The sound of her sobs after her dad had left were still in his head. Like a bad song you couldn’t shake loose and grated on every nerve. Every time she curled up close to him or squeezed his hand the volume got louder. “I should have tossed that fucker out into the hall. Should have dislocated his jaw before he could say the shit he did.”

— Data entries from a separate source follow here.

-- ==== Sys2Proof/Tests/Slice0.lean ====
section
/-! SUPPORT. Our own tests: ill-formed commands, decoding, the spec's vectors (95_test_vectors) one step at a time, and
for every statement with hypotheses a concrete case that meets them. -/

namespace Sys2Proof.Tests

open Sys2Proof.Machine

/-! ## Small states -/

/-- The illustration constants of 95_test_vectors and a memory of 16 bytes. -/
def params16 : Params :=
  { msgBytes := 16, bswap2 := .identity, genSeed32 := 1, genLcg32 := 2, genSeed64 := 1, genLcg64 := 2 }

/-- Right after reset, with those parameters. -/
def base : State := { State.reset with params := params16 }

/-- The triple `(s, l, h)` and the message word `m` on top of `base`. -/
def triple (s l h m : Word) : State := { base with seed := s, lcg := l, hash := h, msg := m }

/-- The memory bytes `bs` from address `a` on. -/
def bytesFrom (a : Nat) (bs : List Byte) : Memory := (List.range bs.length).zip bs |>.map fun p => (a + p.1, p.2)

/-- `mem0` of 41_loader at address 0. -/
def mem0 : State :=
  { base with mem := bytesFrom 0 [0x10, 0x32, 0x54, 0x76, 0x98, 0xBA, 0xDC, 0xFE, 0x01, 0x02, 0x03] }

/-- Bytes `01` to `08` at `0xFFF8` to `0xFFFF` of a memory of 65536 bytes, and `MSG` as in section 5 of the vectors. -/
def top : State :=
  { base with
    params := { params16 with msgBytes := 65536 }
    mem := bytesFrom 0xFFF8 [1, 2, 3, 4, 5, 6, 7, 8]
    msg := 0x1111111111111111#64 }

/-- `base` with the next event `e`. -/
def facing (e : Event) : State := { base with env := [e] }

/-- A generator of width `gw` in `READY`, its source held, its triple that of `GINIT` without prewarm. -/
def readyGen (gw : GenWidth) : Gen :=
  { state := .ready, gw := gw, seed := 1, lcg := 2, hash := 0, entCtr := 0, hashLeft := 0, lastHash := 0, owned := true }

/-- An idle state with that generator. -/
def ready (gw : GenWidth) : State := { base with gen := readyGen gw }

/-- A ready 32-bit generator with two bytes of the word `0x01530000` left (vector G1 after `gnext` #1). -/
def buffered : State :=
  { base with gen := { readyGen .w32 with hash := 0x01530000#64, lastHash := 0x0153#64, hashLeft := 2#4, entCtr := 3#12 } }

/-- A `GNEXT` that waits on its first read. -/
def waiting : State := { ready .w32 with pending := some .gnextSchedule, entReq := some .readByte }

/-- A `GINIT` that waits on `EntOpen`. -/
def opening (prewarm : Bool) : State :=
  { base with pending := some (.ginitOpen .w32 prewarm), entReq := some .openSource }

/-- A `GINIT` with `left` prewarm rounds to go. -/
def prewarming (left : Nat) : State :=
  { base with
    gen := { Gen.reset with owned := true }, entReq := some .readByte
    pending := some (.ginitPrewarm left { readyGen .w32 with state := .uninit }) }

/-- The next state of an outcome. -/
def nextOf : Host.Outcome State Fault Refusal → Option State
  | .next s => some s
  | .fault _ => none
  | .refused _ => none

/-- The round-core registers after an outcome. -/
def roundOut (o : Host.Outcome State Fault Refusal) : Option (Word × Word × Word × Word) :=
  (nextOf o).map fun s => (s.seed, s.lcg, s.hash, s.out)

/-- `MSG`, `STATUS.ERR` and the fault set after an outcome. -/
def loadOut (o : Host.Outcome State Fault Refusal) : Option (Word × ErrCode × List Fault) :=
  (nextOf o).map fun s => (s.msg, s.err, s.faults)

/-- `GBYTE`, the generator's triple, `EntCtr`, `HashLeft` and `LastHash` after an outcome. -/
def genOut (o : Host.Outcome State Fault Refusal) :
    Option (Word × Word × Word × Word × BitVec 12 × BitVec 4 × Word) :=
  (nextOf o).map fun s =>
    (s.gbyte, s.gen.seed, s.gen.lcg, s.gen.hash, s.gen.entCtr, s.gen.hashLeft, s.gen.lastHash)

/-- `STATUS` after an outcome. -/
def statusOut (o : Host.Outcome State Fault Refusal) : Option Word := (nextOf o).map State.status

/-! ## Ill-formed commands (R87, R95) -/

theorem test_wf_refuses_long_address :
    Instr.wf (.ldw32 0x10000) = false ∧ Instr.wf (.ldw64 0x10000) = false ∧ Instr.wf (.ldp64 0x10000 0 0) = false := by
  decide

theorem test_wf_refuses_long_length : Instr.wf (.ldp64 0 8 0) = false ∧ Instr.wf (.ldp64 0xFFFF 7 0xFF) = true := by
  decide

theorem test_assembler_refuses :
    (AsmLine.ldw64 0x10000).expand = none ∧ (AsmLine.ldp64 0 8 0).expand = none ∧
      (AsmLine.ldp64 0 0 0x100).expand = none ∧ (AsmLine.rnda 12 false).expand = none ∧
      (AsmLine.rndb 4 false).expand = none ∧ (AsmLine.ginit 16 false).expand = none := by
  decide

/-! ## Decoding: words of 30_encoding and of 95_test_vectors section 4 -/

theorem test_decode_round_commands :
    [0x011, 0x111, 0x012, 0x013, 0x014, 0x015, 0x116, 0x021, 0x026].map (decodeTableWord 64) =
      [some (.rnda2 false), some (.rnda2 true), some (.rnda4 false), some (.rnda8 false), some (.rnda16 false),
        some (.rnda32 false), some (.rnda64 true), some (.rndb2 false), some (.rndb64 false)] := by
  decide

theorem test_decode_loader_commands :
    [0x0000123400000035, 0x0000FFF800000036, 0x000000080103003E, 0x000000008007003E].map (decodeTableWord 64) =
      [some (.ldw32 0x1234), some (.ldw64 0xFFF8), some (.ldp64 8 3 0x01), some (.ldp64 0 7 0x80)] := by
  decide

theorem test_decode_generator_commands :
    [0x0040, 0x1040, 0x2040, 0x3040, 0x0041, 0x0042].map (decodeTableWord 64) =
      [some (.ginit .w32 false), some (.ginit .w64 false), some (.ginit .w32 true), some (.ginit .w64 true),
        some .gnext, some .gfinal] := by
  decide

/-- E13 to E22. -/
theorem test_decode_illegal_words :
    [0, 0x22, 0x17, 0xFF, 0x8000000000000016, 0x136, 0x0001000000000036, 0x8003E, 0x840, 0x141].map
      (decodeTableWord 64) = List.replicate 10 none := by
  decide

/-- The worked words of R95, encoded. -/
theorem test_encode_worked_words :
    [Instr.rnda64 true, .ldw64 0x10, .ldp64 8 4 0x01, .ginit .w64 true].map encode =
      [0x116#64, 0x0000001000000036#64, 0x000000080104003E#64, 0x3040#64] := by
  decide

/-- The same lines as text, the last one an expansion of R97. -/
theorem test_assemble_text :
    assembleText "RNDA.64 inj".toList = some [.regWr 2#8 0x116#64] ∧
      assembleText "ldp64 0x0008, 4, 0x01".toList = some [.regWr 2#8 0x000000080104003E#64] ∧
      assembleText "hash64 0x10".toList = some [.regWr 2#8 0x0000001000000036#64, .regWr 2#8 0x116#64] := by
  decide

/-! ## Round core: vectors of sections 2 and 3 -/

/-- A2-1. -/
theorem test_rnda2 : roundOut (exec (.rnda2 false) (triple 1 2 3 0)) = some (3, 0, 1, 2) := by decide

/-- A4-2: only `MSG[3:0]` is injected. -/
theorem test_rnda4_inj : roundOut (exec (.rnda4 true) (triple 5 0xA 3 0xF3)) = some (0xB, 9, 2, 6) := by decide

/-- A8-W2. -/
theorem test_rnda8_wraps :
    roundOut (exec (.rnda8 false) (triple 0xC3 0x7F 0xFE 0)) = some (0xAE, 0x41, 0xD1, 0x92) := by decide

/-- A-HI: high bits are ignored and cleared. -/
theorem test_rnda8_high_bits :
    roundOut (exec (.rnda8 false) (triple 0xFFFFFFFFFFFFFF12 0xAAAAAAAAAAAAAA34 0x5555555555555556 0)) =
      some (0x48, 0xD1, 0x7C, 0xF7) := by
  decide

/-- A16-1. -/
theorem test_rnda16 :
    roundOut (exec (.rnda16 false) (triple 0x1234 0x5678 0x9ABC 0)) = some (0xD8B6, 0x4383, 0x8ECE, 0xB791) := by
  decide

/-- A32-I: `MSG[63:32]` is ignored. -/
theorem test_rnda32_inj :
    roundOut (exec (.rnda32 true) (triple 0x12345678 0x9ABCDEF0 0x0F1E2D3C 0xFFFFFFFFDEADBEEF)) =
      some (0x12B644F8, 0x4C661896, 0x56A724E7, 0x0BEEEF3D) := by
  decide

/-- A64-2. -/
theorem test_rnda64_inj :
    roundOut (exec (.rnda64 true)
        (triple 0x0123456789ABCDEF 0xFEDCBA9876543210 0x0F1E2D3C4B5A6978 0x0807060504030201)) =
      some (0xD59D48749C1CDF84, 0x53EA36805E2E6863, 0x2346F4E9EE4BEF95, 0x47C2F12DFCDFEE7E) := by
  decide

/-- B2-1 and B2-2: the two values of `P_BSWAP2`. -/
theorem test_rndb2 :
    roundOut (exec (.rndb2 false) (triple 1 0 0 0)) = some (1, 2, 1, 3) ∧
      roundOut (exec (.rndb2 false) { triple 1 0 0 0 with params := { params16 with bswap2 := .bitswap } }) =
        some (1, 2, 2, 0) := by
  decide

/-- B64-2. -/
theorem test_rndb64_inj :
    roundOut (exec (.rndb64 true)
        (triple 0x0123456789ABCDEF 0xFEDCBA9876543210 0x0F1E2D3C4B5A6978 0x0807060504030201)) =
      some (0x27750344E98C8E52, 0xCF66B95888CAA1BE, 0x61ACBA258F5DDE9F, 0x9DE835B1CCC9D499) := by
  decide

/-! ## Loaders: R142 to R144, vectors of section 5 -/

theorem test_ldw32 : loadOut (exec (.ldw32 3) mem0) = some (0xDCBA9876, .ok, []) := by decide

/-- L4. -/
theorem test_ldw32_bounds : loadOut (exec (.ldw32 0xFFFD) top) = some (0x1111111111111111, .memBounds, []) := by decide

theorem test_ldw64 : loadOut (exec (.ldw64 1) mem0) = some (0x01FEDCBA98765432, .ok, []) := by decide

/-- L1. -/
theorem test_ldw64_top : loadOut (exec (.ldw64 0xFFF8) top) = some (0x0807060504030201, .ok, []) := by decide

theorem test_ldp64 : loadOut (exec (.ldp64 8 3 0x01) mem0) = some (0x01030201, .ok, []) := by decide

/-- L12 and L13. -/
theorem test_ldp64_empty :
    loadOut (exec (.ldp64 16 0 0xAA) base) = some (0xAA, .ok, []) ∧
      loadOut (exec (.ldp64 17 0 0xAA) base) = some (0, .memBounds, []) := by
  decide

/-- Section 5, the last line: with only byte 0 written, `ldw32 0` is a model fault at address 1. -/
theorem test_ldw32_unwritten :
    (nextOf (exec (.ldw32 0) { base with mem := [(0, 0x01)] })).map State.faults = some [.unwrittenRead 1] := by
  decide

/-! ## Generator: vectors of section 6 -/

/-- G1, `ginit.32`: the triple, the counters, `STATUS`. -/
theorem test_ginit :
    statusOut (exec (.ginit .w32 false) { base with env := [.answer (.opened true)] }) = some 0x4 ∧
      genOut (exec (.ginit .w32 false) { base with env := [.answer (.opened true)] }) = some (0, 1, 2, 0, 0, 0, 0) := by
  decide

Trevor scanned the room and locked eyes on the hand towel Beckett had tossed on the scarred, unfinished floor. He ambled toward it. “Looking back and second-guessing yourself isn’t gonna help. You did what you did and it’s over. You ask me, you stood by her while she faced down a demon. Anything else would’ve just delayed the inevitable. Now’s the time to build her back up and make sure she’s vindicated. You wanna pulverize someone, let’s make it the motherfucker who set her up.” He snatched the towel and tossed it at Beckett. “Now get your ass cleaned up so you don’t jolt Gia out of her stupor the wrong way when she gets a look at your hands.”
As incentives went, both were bull’s-eyes and got him back on track with unerring efficiency. Especially knowing Gia was up and reengaging for the first time in days.